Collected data
____________
-- ==== Sys2Proof/Machine/MemCmds.lean ====
section
/-! DEFINITION. The memory commands, the hub's data mover, error checks of the arrays, scrubbing, training, and the
memory-side cache's register commands (R173 to R193). -/

namespace Sys2Proof.Machine

def stMemBadArg : Nat := 0x0101
def stMemRange : Nat := 0x0102
def stMemBusy : Nat := 0x0103
def stMemCopyFailed : Nat := 0x0104
def stMemFlash : Nat := 0x0106
def stWsCopyFailed : Nat := 0x0403

/- Scrubbing (R186). -/

/-- The other groups of the interleave fix the group at the grain: the address of an offset in a stack or interface
(R177 to R179). -/
def hbmAddr (hp st o : Nat) : Nat :=
  if o < (48 - hp) * gib then
    let a := (o >>> 8) <<< 11
    a + ((st ^^^ xorGroups a 8 3 11) <<< 8) + o % 256
  else 8 * (48 - hp) * gib + st * hp * gib + (o - (48 - hp) * gib)

def steppeAddr (sp i o : Nat) : Nat :=
  if o < (64 - sp) * gib then
    let b := (o >>> 8) <<< 12
    2 ^ 40 + b + ((i ^^^ xorGroups b 8 4 8) <<< 8) + o % 256
  else 2 ^ 40 + 16 * (64 - sp) * gib + i * sp * gib + (o - (64 - sp) * gib)

/-- PATROL_SCRUB (R186): a line of the die's memory is checked. The manual gives no order of the lines: which one is next
is a free value. -/
def execPatrolScrub (m : Nat) (ecc : Ecc) (s : State) : Out :=
  if m ≥ 4 then .refused .illFormed
  else if s.fld .scrubCtrl m 0 0 1 = 0 || !s.memOk || s.pwr.phase ≠ .on then .next s
  else
    let (k, s1) := s.stamp
    let n := (Config.freeWord k).toNat % (2 * 48 * 2 ^ 23 + 4 * 64 * 2 ^ 23)
    let l := if n < 96 * 2 ^ 23 then hbmAddr s.pwr.hp (2 * m + n / (48 * 2 ^ 23)) (128 * (n % (48 * 2 ^ 23))) / 128
             else let k := n - 96 * 2 ^ 23
                  steppeAddr s.pwr.sp (4 * m + k / (64 * 2 ^ 23)) (128 * (k % (64 * 2 ^ 23))) / 128
    .next (s1.memCheck l ecc true)

/- Training (R173 to R176). -/

/-- A lane map word with a spare's lane added where the spare is not in use yet. -/
def addRepair (w : Word) (spare lane : Nat) : Word :=
  if spare = 2 then (if bit w 15 then w else setBits (setBit w 15 true) 16 6 lane)
  else if bit w (8 * spare + 6) then w else setBits (setBit w (8 * spare + 6) true) (8 * spare) 6 lane

/-- Every stack and interface trained: memory is enabled as a whole (R175). -/
def State.enableMem (s : State) : State :=
  let ok : Bool := (upTo 8).all (fun i => s.fld .hbmStatus i 0 0 1 == 1) && (upTo 16).all (fun i => s.fld .lpStatus i 0 0 1 == 1)
  (upTo 4).foldl (fun s1 m => s1.setFld .memStatus m 0 0 6 (if ok then 0x3F else 0)) s

/-- MEMORY_TRAINING of stack `unit` 0-7 or interface `unit` - 8, at its step of a boot sequence. A repair is a spare
(two for each pseudo-channel, 128 the command-address spare) and the lane it replaces. -/
def execMemoryTraining (unit : Nat) (ok slow : Bool) (repairs : List (Nat × Nat)) (s : State) : Out :=
  if unit ≥ 24 || repairs.any (fun r => r.1 ≥ 129 || r.2 ≥ 64) then .refused .illFormed
  else
    let go : Bool := match s.pwr.phase with | .boot n => n == 5 | .warm n => n == 5 | _ => false
    if !go then .next s
    else
      let hbm : Bool := unit < 8
      let m := if hbm then unit / 2 else (unit - 8) / 4
      let i := if hbm then unit else unit - 8
      let k : RegKind := if hbm then .hbmStatus else .lpStatus
      let used (s : State) : Nat := ((upTo 64).map (fun p => let w := s.reg .hbmRepair i p; (bit w 6).toNat + (bit w 14).toNat + (bit w 15).toNat)).sum
      let before := used s
      let s1 := if hbm then
          repairs.foldl (fun s1 r =>
            let p := if r.1 = 128 then 0 else r.1 / 2
            s1.setReg .hbmRepair i p (addRepair (s1.reg .hbmRepair i p) (if r.1 = 128 then 2 else r.1 % 2) r.2)) s
        else s
      let after := used s1
      let s2 := ((s1.setFld k i 0 0 1 ok.toNat).setFld k i 0 1 1 (!ok).toNat).setFld k i 0 2 1 (ok && slow).toNat
      let s3 := if hbm then s2.setFld k i 0 16 8 after else s2
      let s4 := s3.enableMem
      let added := if hbm && (match s.pwr.phase with | .warm _ => true | _ => false) then after - before else 0
      let ev (s : State) : State := s.post evMemTrain (9 + m) [(1, i), (4, if hbm then after else 0), (1, (ok && slow).toNat), (1, (!ok).toNat), (1, m)]
      let s5 := (upTo added).foldl (fun s5 _ => ev (s5.wsReport 3)) s4
      .next (if slow || !ok then ev s5 else s5)

/- Commands (R188 to R191). -/

/-- A range that MEM_COPY accepts lies wholly in one place (R189). -/
def copyRange (a n : Nat) : Bool :=
  a % 128 == 0 &&
  (localRange a n || (isPcie a && isPcie (a + n - 1) && (a - 0xE00000000000) / 2 ^ 43 == (a + n - 1 - 0xE00000000000) / 2 ^ 43) ||
   (isRemote a && isRemote (a + n - 1) && a / 2 ^ 41 == (a + n - 1) / 2 ^ 41))

/-- Jobs that count among the 64 outstanding: copies, and the snapshot (R189, R315). -/
def State.moverJobs (s : State) : Nat := (s.jobs.filter (fun j => j.kind == 0)).length + s.ws.snap.isSome.toNat

/-- MEM_COPY (R189). -/
def execMemCopy (mb : Nat) (s : State) : Out :=
  command mb 0x101 s (fun s m =>
    let src := m.arg 8 8
    let dst := m.arg 0x10 8
    let len := m.arg 0x18 8
    let h := m.arg 0x20 1
    if !s.memOk then .done s stMemNotReady []
    else if !m.clean [(8, 8), (0x10, 8), (0x18, 8), (0x20, 1), (0x24, 4)] || len == 0 || len % 128 != 0 || len > 2 ^ 40 || h > 4 ||
      !copyRange src len || !copyRange dst len || (isLocal src && isLocal dst && src < dst + len && dst < src + len) then .done s stMemBadArg []
    else if s.moverJobs ≥ 64 then .done s stMemBusy []
    else
      let j : Job := { kind := 0, tag := m.arg 0x24 4, src := src, dst := dst, len := len, hint := if h = 0 then 1 else h }
      .done { s with jobs := s.jobs ++ [j] } stOk [])

/-- One line of MEM_ADVISE: the state, and whether it was filled without the mark it asked for (R190). None: in use. -/
def State.adviseLine (s : State) (l adv : Nat) : Option (State × Bool) :=
  match adv with
  | 2 => some ((match s.msc.find? l with
      | some e => { s with msc := s.msc.set l { e with keep := false } }
      | none => s), false)
  | 3 => some ((match s.msc.find? l with
      | some e => if e.dirty then { s.arrayPut l e.data e.poison with msc := s.msc.set l { e with dirty := false } } else s
      | none => s), false)
  | _ =>
    let full : Bool := s.keepWays l ≤ ((s.mscMates l).filter (fun e => e.2.keep && e.1 ≠ l)).length
    let hint := if adv = 0 ∧ !full then 3 else 1
    match s.ncRead l hint with
    | .ok s1 _ _ => some (s1, adv == 0 && full)
    | _ => none

def State.adviseLines (s : State) (l adv : Nat) : Nat → Option (State × Nat)
  | 0 => some (s, 0)
  | n + 1 =>
    match s.adviseLine l adv with
    | none => none
    | some (s1, u) => match State.adviseLines s1 (l + 1) adv n with
      | none => none
      | some (s2, k) => some (s2, k + u.toNat)

/-- MEM_ADVISE (R190). -/
def execMemAdvise (mb : Nat) (s : State) : Out :=
  command mb 0x102 s (fun s m =>
    let base := m.arg 8 8
    let len := m.arg 0x10 8
    let adv := m.arg 0x18 1
    if !s.memOk then .done s stMemNotReady []
    else if !m.clean [(8, 8), (0x10, 8), (0x18, 1)] || base % 128 != 0 || len < 128 || len > 2 ^ 26 || adv > 3 || !localRange base len then
      .done s stMemBadArg []
    else
      let n := ceilDiv len 128
      match s.adviseLines (base / 128) adv n with
      | none => .wait
      | some (s1, u) => .done s1 stOk (leBytes 4 n ++ leBytes 4 u))

/-- MEM_SPLIT_SET (R191, R385): both banks' records, or neither. -/
def execMemSplitSet (mb : Nat) (flashOk : Bool) (s : State) : Out :=
  command mb 0x103 s (fun s m =>
    let hp := m.arg 8 1
    let sp := m.arg 9 1
    if !s.memOk then .done s stMemNotReady []
    else if !m.clean [(8, 1), (9, 1)] then .done s stMemBadArg []
    else if hp > 48 ∨ sp > 64 then .done s stMemRange []
    else if !flashOk then .done s stMemFlash []
    else
      let put (c : BootCfg) : BootCfg := { c with hp := hp, sp := sp }
      .done { s with sec := { s.sec with cfg := (s.sec.cfg.upd {} 0 put).upd {} 1 put } } stOk [])

/- The data mover (R189, R159, R315). -/

/-- The snapshot ends with a failure (R317). -/
def State.snapFail (s : State) (status off : Nat) : State :=
  match s.ws.snap with
  | none => s
  | some n =>
    let s1 : State := { s with ws := { s.ws with snap := none }, jobs := s.jobs.filter (fun j => j.kind ≠ 2) }
    (s1.setFld .wsStatus 0 0 20 1 0).post evWsSnapshotDone 13 [(2, status), (8, n.step), (4, n.poisoned), (8, off)]

def copyEvent (s : State) (j : Job) (status off : Nat) : State :=
  let die := if isLocal j.dst then s.homeOf (j.dst / 128) else if isLocal j.src then s.homeOf (j.src / 128) else 0
  s.post evMemCopyDone 13 [(4, j.tag), (2, status), (8, off), (4, j.poisoned), (1, die)]

/-- A job at the front fails at its line (R159, R189, R317). -/
def State.jobFail (s : State) (j : Job) : State :=
  let s1 : State := { s with jobs := s.jobs.drop 1 }
  match j.kind with
  | 0 => copyEvent s1 j stMemCopyFailed j.off
  | 1 =>
    let r := s1.seqRec j.ctx
    migrateEvent (s1.setRec j.ctx { r with mig := false, miglo := 0, mign := 0, olds := [], blist := [], migDone := false }) j.ctx r.seqid
      stSeqCopyFailed (j.n / max 1 r.mign) (r.miglo + j.n % max 1 r.mign)
  | _ => match s1.ws.snap with
    | some n => s1.snapFail stWsCopyFailed (128 + n.bytes)
    | none => s1

/-- A job at the front has copied its last line: the event of a copy, the next block of a migration, the next region of a
snapshot. -/
def State.jobEnd (s : State) (j : Job) : State :=
  let s1 : State := { s with jobs := s.jobs.drop 1 }
  match j.kind with
  | 0 => copyEvent s1 j stOk 0
  | 1 =>
    let r := s1.seqRec j.ctx
    let n := j.n + 1
    if n < r.blist.length then
      { s1 with jobs := s1.jobs ++ [{ j with n := n, src := entryAddr (at' r.olds 0 n), dst := entryAddr (at' r.blist 0 n), off := 0, burst := 0, asked := 0 }] }
    else s1.setRec j.ctx { r with migDone := true }
  | _ => match s1.ws.snap with
    | none => s1
    | some n =>
      let k := n.region + 1
      match n.regions[k]? with
      | none => { s1 with ws := { s1.ws with snap := some { n with region := k, copied := true } } }
      | some (a, len) =>
        { s1 with ws := { s1.ws with snap := some { n with region := k } },
                  jobs := s1.jobs ++ [{ j with src := a, dst := j.dst + j.len, len := len, off := 0, burst := 0, asked := 0 }] }

/-- A line has been written: poison is counted, and in a migration it is a failure (R154); the turn goes on after 8 KiB. -/
def State.jobLine (s : State) (j : Job) (p : Bool) : State :=
  let j1 := { j with off := j.off + 128, poisoned := j.poisoned + p.toNat, burst := j.burst + 1, asked := 0, data := 0, bad := false }
  let s := s.count 580 0x306
  let s0 : State := if j.kind = 2 then
      (match s.ws.snap with
       | some n => { s with ws := { s.ws with snap := some { n with bytes := n.bytes + 128, poisoned := n.poisoned + p.toNat } } }
       | none => s) else s
  if j1.off = j.len then s0.jobEnd j1
  else if j1.burst = 64 then { s0 with jobs := s0.jobs.drop 1 ++ [{ j1 with burst := 0 }] }
  else { s0 with jobs := j1 :: s0.jobs.drop 1 }

/-- The line in hand goes to its destination. -/
def State.jobWrite (s : State) (j : Job) (d : Line) (p : Bool) : State :=
  let a := j.dst + j.off
  if j.kind = 1 ∧ p then s.jobFail j
  else if isLocal a then
    match s.ncWrite (a / 128) (BitVec.allOnes 128) d p j.hint with
    | .wait => { s with jobs := { j with asked := 2, data := d, bad := p } :: s.jobs.drop 1 }
    | .bus => s.jobFail j
    | .ok s1 _ _ => s1.jobLine j p
  else if isPcie a then
    (if s.pcieUp (pciePort (a / 128)) then (s.pcieWrite (pciePort (a / 128)) (a / 128) (BitVec.allOnes 128) d p).jobLine j p else s.jobFail j)
  else if s.remoteKnown a then
    State.remoteAccess { s with jobs := { j with asked := 3, data := d, bad := p } :: s.jobs.drop 1 } (.ext 1) 1 (a / 128) (BitVec.allOnes 128) d j.hint 0 p
  else s.jobFail j

/-- The answer of the mover's outstanding access beyond local memory. -/
def State.moverAnswer (s : State) (d : Line) (p fail : Bool) : State :=
  match s.jobs with
  | [] => s
  | j :: _ =>
    if j.asked = 1 then (if fail then s.jobFail j else s.jobWrite j d p)
    else if j.asked = 3 then (if fail then s.jobFail j else s.jobLine j j.bad)
    else s

/-- DATA_MOVER_LINE: the job at the front reads its next line, or gets the answer of a line beyond local memory, and
writes it; `fail` is a bus error of a line that is not read or written here. -/
def execDataMoverLine (data : Line) (poison fail : Bool) (s : State) : Out :=
  match s.jobs with
  | [] => .next s
  | j :: r =>
    let a := j.src + j.off
    if j.asked = 1 ∨ j.asked = 3 then
      .next (State.moverAnswer { s with fab := { s.fab with rem := s.fab.rem.filter (fun q => q.w ≠ Who.ext 1) },
                                        pci := s.pci.map (fun (e : Nat × PciS) => (e.1, { e.2 with out := e.2.out.filter (fun o => o.1 ≠ Who.ext 1) })) } data poison fail)
    else if j.asked = 2 then .next (s.jobWrite j j.data j.bad)
    else if isLocal a then
      match s.ncRead (a / 128) 2 with
      | .wait => .next s
      | .bus => .next (s.jobFail j)
      | .ok s1 d p => .next (s1.jobWrite j d p)
    else if isPcie a then
      (if s.pcieUp (pciePort (a / 128)) then
        .next (({ s with jobs := { j with asked := 1 } :: r,
                         pci := s.pci.upd {} (pciePort (a / 128)) (fun y => { y with out := y.out ++ [(.ext 1, a / 128)] }) } : State).count 580 0x305)
       else .next (s.jobFail j))
    else if s.remoteKnown a then .next (State.remoteAccess { s with jobs := { j with asked := 1 } :: r } (.ext 1) 0 (a / 128) 0 0 2 0)
    else .next (s.jobFail j)

/- Register commands of the memory-side cache (R193). -/

/-- Every line of a die's cache is written back where dirty, and dropped. -/
def State.mscFlush (s : State) (m : Nat) : State :=
  (s.msc.filter (fun e => s.homeOf e.1 = m)).foldl (fun s1 e => s1.mscEvict e.1 true) s

def State.mscUnkeep (s : State) (m : Nat) : State :=
  { s with msc := s.msc.map (fun e => if s.homeOf e.1 = m then (e.1, { e.2 with keep := false }) else e) }

/-- MD_MSC_FLUSH. -/
def execMdMscFlush (iss : Iss) (m : Nat) (s : State) : Out :=
  if m ≥ 4 then .refused .illFormed else s.atBlock iss .mscCtrl m 0 (fun s => s.mscFlush m)

/-- MD_MSC_UNKEEP. -/
def execMdMscUnkeep (iss : Iss) (m : Nat) (s : State) : Out :=
  if m ≥ 4 then .refused .illFormed else s.atBlock iss .mscCtrl m 0 (fun s => s.mscUnkeep m)

end Sys2Proof.Machine
end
____________
Your objective:
Above this instruction are the records; retype exactly the lines from the one containing "(localRange a n" up to and including the one containing "(R189, R315). -/".

Task result:
  (localRange a n || (isPcie a && isPcie (a + n - 1) && (a - 0xE00000000000) / 2 ^ 43 == (a + n - 1 - 0xE00000000000) / 2 ^ 43) ||
   (isRemote a && isRemote (a + n - 1) && a / 2 ^ 41 == (a + n - 1) / 2 ^ 41))

/-- Jobs that count among the 64 outstanding: copies, and the snapshot (R189, R315). -/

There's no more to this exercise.